Things I have already thought about:
- [
Since we assume that the model is true. OLS is an unbiased estimator and thus $E[\hat{\theta_2}]=\theta_2$. Can we therefore also say that $E[\hat{\beta_2}]=E[\frac{1}{E[\hat{\theta_2}]}]= E[\frac{1}{\theta_2}] = \frac{1}{\theta_2} =\frac{1}{\frac{1}{\beta_2}}=\beta_2 $ ?]

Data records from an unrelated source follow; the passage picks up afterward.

/-- The model's draw and toggle are the rule's: zero extension leaves the draw's value. -/
theorem fenceToggle_draw15 (r : Regs) (acc : Word) :
    fenceToggle r.fence (draw15 r.ctrl.n15sel (lcgStep r.lcgMul r.lcgInc acc)) = fenceToggles r acc := by
  rw [fenceToggle, fenceToggles, fenceFirstDraw, fenceDraw_eq, BitVec.toNat_setWidth_of_le (by decide)]

/-- What the model draws for one word, in the rule's terms. -/
theorem fenceDraws_eq (r : Regs) (xf : Bool) (acc : Word) :
    fenceDraws r xf acc =
      if xf && fenceDrawsTwice r acc then
        (fenceFirstDraw r acc, fenceToggles r acc, fenceDraw r (lcgAfter r.lcgMul r.lcgInc 2 acc),
          lcgAfter r.lcgMul r.lcgInc 2 acc)
      else
        (fenceFirstDraw r acc, fenceToggles r acc, if xf then 0 else fenceFirstDraw r acc,
          lcgAfter r.lcgMul r.lcgInc 1 acc) := by
  simp only [fenceDraws, fenceToggle_draw15, ← fenceDraw_eq]
  cases xf <;> rfl

/-- A word makes one step, and a second with the second draw (42_fence.md R162, R166). -/
theorem fenceNextAcc_eq (r : Regs) (xf : Bool) (acc : Word) :
    fenceNextAcc r xf acc = lcgAfter r.lcgMul r.lcgInc (1 + (xf && fenceDrawsTwice r acc).toNat) acc := by
  rw [fenceNextAcc, fenceDraws_eq]
  cases xf && fenceDrawsTwice r acc <;> rfl

/-- A word that does not toggle is not masked. -/
theorem fenceWord_untoggled (dir : Direction) (x mask mask' w : Half) :
    fenceWord dir x false mask w = fenceWord dir x false mask' w := by
  cases dir <;> rfl

/-- The mask is the second draw with `XF` and the first without; where no second draw is made the word does not toggle. -/
theorem fenceTransform_eq (r : Regs) (dir : Direction) (xf : Bool) (acc : Word) (w : Half) :
    fenceTransform r dir xf acc w =
      fenceWord dir (fenceFirstDraw r acc) (fenceToggles r acc)
        (if xf then fenceDraw r (lcgAfter r.lcgMul r.lcgInc 2 acc) else fenceFirstDraw r acc) w := by
  rw [fenceTransform, fenceDraws_eq]
  cases xf with
  | false => rfl
  | true =>
    cases twice : fenceDrawsTwice r acc with
    | true => rfl
    | false =>
      obtain ⟨-, untoggled⟩ := Bool.or_eq_false_iff.1 twice
      rw [untoggled]
      exact fenceWord_untoggled _ _ _ _ _

/-- XOR and subtraction undo addition and XOR with the same draws (42_fence.md R165). -/
theorem fenceWord_descramble_scramble (x : Half) (toggle : Bool) (mask w : Half) :
    fenceWord .descramble x toggle mask (fenceWord .scramble x toggle mask w) = w := by
  cases toggle with
  | false => exact BitVec.add_sub_cancel w x
  | true =>
    show ((w + x) ^^^ mask ^^^ mask) - x = w
    rw [BitVec.xor_assoc, BitVec.xor_self, BitVec.xor_zero, BitVec.add_sub_cancel]

theorem fenceTransform_descramble_scramble (r : Regs) (xf : Bool) (acc : Word) (w : Half) :
    fenceTransform r .descramble xf acc (fenceTransform r .scramble xf acc w) = w :=
  fenceWord_descramble_scramble _ _ _ w

/-! ## The words of a region (42_fence.md R162, R164, R166) -/

/-- The accumulator before word `k` of a region whose first draw is made from `acc`. -/
def fenceAccBefore (r : Regs) (xf : Bool) (acc : Word) (k : Nat) : Word := (fenceNextAcc r xf)^[k] acc

theorem fenceAccBefore_succ (r : Regs) (xf : Bool) (acc : Word) (k : Nat) :
    fenceAccBefore r xf acc (k + 1) = fenceNextAcc r xf (fenceAccBefore r xf acc k) :=
  Function.iterate_succ_apply' _ _ _

/-- Without `XF` every word makes one step. -/
theorem fenceAccBefore_false (r : Regs) (acc : Word) (k : Nat) :
    fenceAccBefore r false acc k = lcgAfter r.lcgMul r.lcgInc k acc := by
  induction k with
  | zero => rfl
  | succ k ih => rw [fenceAccBefore_succ, ih, lcgAfter_last]; rfl

/-- The rule's recursion steps as a word's draws do. -/
theorem fenceAccAt_succ (r : Regs) (k : Nat) : fenceAccAt r (k + 1) = fenceNextAcc r true (fenceAccAt r k) := by
  have twice_iff : fenceDrawsTwice r (fenceAccAt r k) = true ↔ r.ctrl.fxYall = true
      ∨ r.fence.toNat ≤ (fenceFirstDraw r (fenceAccAt r k)).toNat % (2 * r.fence.toNat) := by
    rw [fenceDrawsTwice, fenceToggles, Bool.or_eq_true, decide_eq_true_eq]
  rw [fenceNextAcc_eq, Bool.true_and]
  by_cases twice : fenceDrawsTwice r (fenceAccAt r k) = true
  · rw [twice]
    exact if_pos (twice_iff.1 twice)
  · rw [Bool.eq_false_iff.2 twice]
    exact if_neg (mt twice_iff.2 twice)

theorem fenceAccBefore_true (r : Regs) (k : Nat) : fenceAccBefore r true r.lcgAcc k = fenceAccAt r k := by
  induction k with
  | zero => rfl
  | succ k ih => rw [fenceAccBefore_succ, ih, fenceAccAt_succ]

theorem fenceWords_succ (r : Regs) (dir : Direction) (xf : Bool) (count a : Nat) (m : Memory) (acc : Word) :
    fenceWords r dir xf (count + 1) a m acc =
      fenceWords r dir xf count (a + 2)
        (store16 r.ctrl.endian m a (fenceTransform r dir xf acc (load16 r.ctrl.endian m a)))
        (fenceNextAcc r xf acc) := rfl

If not, what am I missing?}
EDIT: I'm thinking this is likely wrong. But I can show, that $\hat{\beta_2}$ is biased using the jensen inequality. (I forgot to add, that we know that $\beta_2>0$.)
If we say that $g(\hat{\theta_2})=\frac{1}{\hat{\theta_2}}$ and g() is convex then:
$$g(E[\hat{\theta_2}])=\frac{1}{E[\hat{\theta_2}]}$$ and $$E[g(\hat{\theta_2})]=E[\frac{1}{\hat{\theta_2}}]=E[\hat{\beta_2}]$$
and thus: $$\frac{1}{E[\hat{\theta_2}]}\leq E[\hat{\beta_2}] \Rightarrow \frac{1}{\theta_2}\leq \beta_2$$.
Might this be right?
- I think, that in order to show, that $\hat{\beta_2}$ is consistent I have to show that $\hat{\beta_2} \rightarrow_p \beta_2$. What steps do I have to pursue to show this?
- If I want to figure out the asymptotic distribution, can I just show $\hat{\beta_2} \rightarrow_p \beta_2$ and thus $\hat{\beta_2} \rightarrow_d \beta_2$?
EDIT: I think that I can only get the asymptotic distribution from the plim, if the plim gives a distribution... but in this case it's a constant.
My alternative attempt thus far:
We know that $$\hat{\theta_2}=(X'X)^{-1}X'y$$ and $$\epsilon|X \sim N(0,\sigma^{2}I_n)$$.
Therefore: $$\hat{\theta_2}|X \sim N(\theta_2,\sigma^{2}(X'X)^{-1})$$
But then I have a $\theta_2$ in the distribution, which I can't relate to $\beta_2$.
Thanks alot for any help, advice, tips or pointers!
Best wishes